— Понял, учту, — кивнул я.
— Так что, я с тобой?
— А давай. Где библиотека, знаешь?
— Я все детство там провела, — снова подмигнула мне девушка. — Могу показать короткий путь. Давно ходил по льду?
Глава V: Сенсация
Прошло два дня. Я потихоньку втянулся в дела, готовился к первому уроку, который должен был состояться в пятницу (то есть, завтра), а также к пятничному же суду — работы хватало. Информационный шок, казалось, остался позади.

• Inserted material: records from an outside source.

/-! ## Dockets -/

/-- R13, R3, R4, R14: REGISTER writes a docket with the first unused number into the lowest FREE slot, counts REGISTERED and
raises DOCKETS_LOW when it leaves four free slots; else it is refused RANGE, BAD_RECIPE or NO_ROOM. -/
def Obligations.RegisterWritesADocket : Prop :=
  ∀ (h : Hdr) (s : State) (recipe : BitVec 8) (area : BitVec 16) (coverage pref cls : BitVec 8), Reaches .register 0 h s →
    (∀ (r : Fin 16) (u : Option UnitId) (c : PlateClass), recipe.toNat = r.val → prefOfCode pref.toNat = some u →
      classOfCode cls.toNat = some c → 100 ≤ area.toNat → area.toNat ≤ 20000 →
      (s.working.recipes[r].valid = false →
        exec (.register h recipe area coverage pref cls) s = .next (replied s h.port .register .badRecipe [])) ∧
      (s.working.recipes[r].valid = true → (∀ i : Fin 48, s.slots[i] ≠ none) →
        exec (.register h recipe area coverage pref cls) s = .next (replied s h.port .register .noRoom [])) ∧
      (∀ (i : Fin 48) (free : Nat), s.working.recipes[r].valid = true → s.slots[i] = none →
        (∀ j : Fin 48, j < i → s.slots[j] ≠ none) → s.slots.toList.countP Option.isNone = free + 1 →
        1 ≤ s.nextNumber → s.nextNumber ≤ 9999 →
        ∃ (n k : Nat) (t : State), n = (s.nextNumber - 1 + k) % 9999 + 1 ∧ s.docket n = none ∧
          (∀ j, j < k → s.docket ((s.nextNumber - 1 + j) % 9999 + 1) ≠ none) ∧
          t = { s with
            slots := s.slots.set i (some
              { number := n, state := .registered, sub := .none, recipe := r, cls := c, pref := u, area := area.toNat
                coverage := min 95 coverage.toNat, registeredAt := s.now / 1000, snapshot := none, unit := none
                backDelivered := none, mainDelivered := none, dimSeen := false, agedSeen := false, passOver := 0
                passes := [], removed := 0, drawer := none, dryStart := none, dryEnd := none, shortDry := false
                overdry := false, finishC := none, finishA := none, hold := none, scrapMark := none, doneAt := none
                regOrder := s.nextOrder, unloadOrder := 0 })
            nextNumber := n % 9999 + 1
            nextOrder := s.nextOrder + 1
            exposurePool := s.exposurePool ++ [n]
            counters := (s.offer .registered 1 (some (r, c)) none).counters } ∧
          exec (.register h recipe area coverage pref cls) s = .next (replied
            (if free = 4 then t.raise .E .docketsLow (some n) else t) h.port .register .ok
            [fDocket n, fCode (min 95 coverage.toNat), fCode free]))) ∧
    (16 ≤ recipe.toNat ∨ 2 < pref.toNat ∨ 1 < cls.toNat ∨ area.toNat < 100 ∨ 20000 < area.toNat →
      exec (.register h recipe area coverage pref cls) s = .next (replied s h.port .register .range []))
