/-- R175: the counter set, when every operand names something. -/
theorem setCounterReply_taken (i : Fin 4) {event recipe cls unit : Nat} {e : CounterEvent} {r : Option (Fin 16)}
    {c : Option PlateClass} {u : Option UnitId} (s : State) (he : eventOfCode event = some e)
    (hr : recipePartOfCode recipe = some r) (hc : classPartOfCode cls = some c) (hu : prefOfCode unit = some u) :
    setCounterReply i event recipe cls unit s =
      (s.setCounters (s.counters.set i
        { event := e, recipe := r, cls := c, unit := u, value := 0, timeSet := s.seconds }), .ok,
        [fCode i, fCode event, fCode recipe, fCode cls, fCode unit, fTime s.seconds]) := by
  rw [setCounterReply, dif_pos i.isLt]
  simp only [he, hr, hc, hu]

/-- R175: an operand outside its range is refused. -/
theorem setCounterReply_range {k event recipe cls unit : Nat} (s : State)
    (h : 3 < k ∨ 15 < event ∨ (15 < recipe ∧ recipe ≠ 255) ∨ 2 < cls ∨ 2 < unit) :
    setCounterReply k event recipe cls unit s = refuse s .range := by
  unfold setCounterReply
  split
  · split
    · rename_i hk _ _ _ _ he hr hc hu
      rcases h with h | h | ⟨h, hany⟩ | h | h
      · omega
      · rw [eventOfCode_none h] at he; contradiction
      · rw [recipePartOfCode_none h hany] at hr; contradiction
      · rw [classPartOfCode_none h] at hc; contradiction
      · rw [prefOfCode_none h] at hu; contradiction
    · rfl
  · rfl

/-- R176: the four counters in the order READ_COUNTERS answers them. -/
theorem toList_four {α : Type} (v : Vector α 4) : v.toList = [v[0], v[1], v[2], v[3]] := by
  rcases v with ⟨⟨l⟩, hl⟩
  match l, hl with
  | [_, _, _, _], _ => rfl

theorem exec_setCounter (h : Hdr) (k event recipe cls unit : BitVec 8) (s : State) :
    exec (.setCounter h k event recipe cls unit) s =
      .next (takeNamed .setCounter 0 h
        (setCounterReply k.toNat event.toNat recipe.toNat cls.toNat unit.toNat) s) := rfl

theorem exec_clearCounters (h : Hdr) (s : State) :
    exec (.clearCounters h) s = .next (takeNamed .clearCounters 0 h clearCountersReply s) := rfl

theorem exec_readCounters (h : Hdr) (s : State) :
    exec (.readCounters h) s = .next (takeNamed .readCounters 0 h readCountersReply s) := rfl

/-- Settles O29: past check 4 of R180 the owning rule's reply decides, on line time and counters that the ONLINE entry
left as they were. -/
theorem counterRequests : Obligations.CounterRequests := by
  unfold Obligations.CounterRequests
  intro h s ht
  have hseconds : (s.onlineEntry h.port).seconds = s.seconds := by simp [State.seconds]
  have hcounters : (s.onlineEntry h.port).counters = s.counters := by simp
  refine ⟨?set, ?range, ?clear, ?read⟩
  case set =>
    intro k event recipe cls unit i e r c u hr hk he hrec hc hu
    rw [exec_setCounter, hk,
      takeNamed_replied_setCounters hr ht (setCounterReply_taken i _ he hrec hc hu), hseconds, hcounters]
    rfl
  case range =>
    intro k event recipe cls unit hr hbad
    rw [exec_setCounter, takeNamed_replied hr ht (setCounterReply_range _ hbad)]
  case clear =>
    intro hr
    refine ⟨mapAll (fun c => { c with value := 0, timeSet := s.seconds }) s.counters, fun i => ?_, ?_⟩
    · exact getElem_mapAll _ _ i.val i.isLt
    · rw [exec_clearCounters, takeNamed_replied_setCounters hr ht rfl, hseconds, hcounters]
      rfl
  case read =>
    intro hr
    rw [exec_readCounters, takeNamed_replied hr ht rfl, hseconds, hcounters, toList_four]
    rfl

end Sys2Proof.Machine
end

section
/-! SUPPORT. Every command is an event or a request decided by an owning rule: what a step keeps is what the ONLINE entry,
the answer, the owning rules and the events keep. -/

namespace Sys2Proof.Machine

/-! ## Commands and their owning rules (R180) -/

/-- A request as the machine takes it: its row of the table, the length of its name, its header and its owning rule. -/
structure Taken where
  request   : Request
  nameCount : Nat
  hdr       : Hdr
  owner     : State → Reply
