-- ==== Sys2Proof/Machine/Regs.lean ====
section
/-! DEFINITION. The names of the register fields, one key per field. A key is the object
index times 256 plus the sub-index (13 R458, Table 13.12); log entry 4 says how sub-indices are
counted and in which order the singletons of a block stand. -/

namespace Sys2Proof.Machine.R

Совместно с Еленой и при посредничестве Сонечки мне удалось составить, вроде бы, приличный учебный план, с помощью которого я попытаюсь вбить в головы детишкам некоторое количество знаний. Надеюсь, основы правоведения не станут для них непреодолимой препоной. «Но ты ведь умный, ты сможешь объяснить им все так, чтобы они поняли — даже самым непроходимым тупицам», — приободряла меня моя добровольная помощница. Но я был с ней не совсем согласен, и на то имелись свои причины. Когда-то давно, бытность мою студентом первого курса лекции по теории государства и права нам читал весьма ученый дяденька-профессор, подлинный теоретик от науки, имеющий несколько ученых степеней и кучу различных наград, в том числе международных. Казалось бы, для студентов такой лектор — настоящая находка, просто манна небесная. Как бы не так. При всей своей учености-переучености наш препод не понимал одной простой вещи: мы все еще были детьми. Лекции его были настолько скучны, монотонны, а главное — перегружены обилием совершенно непонятных нам терминов, что мы ну просто ни фига не понимали из его бормотания. Вот вообще ноль. О том, чтобы конспектировать, не шло и речи: первую половину слов невозможно было разобрать из-за лингвистического несварения, вторую — из-за веселого гомона забившей на все аудитории. Так прошел целый год. А перед летней сессией мне пришлось изучать предмет заново, практически с нуля. Самому, по книгам. Ибо жидкими конспектами моими можно было смело растапливать печь.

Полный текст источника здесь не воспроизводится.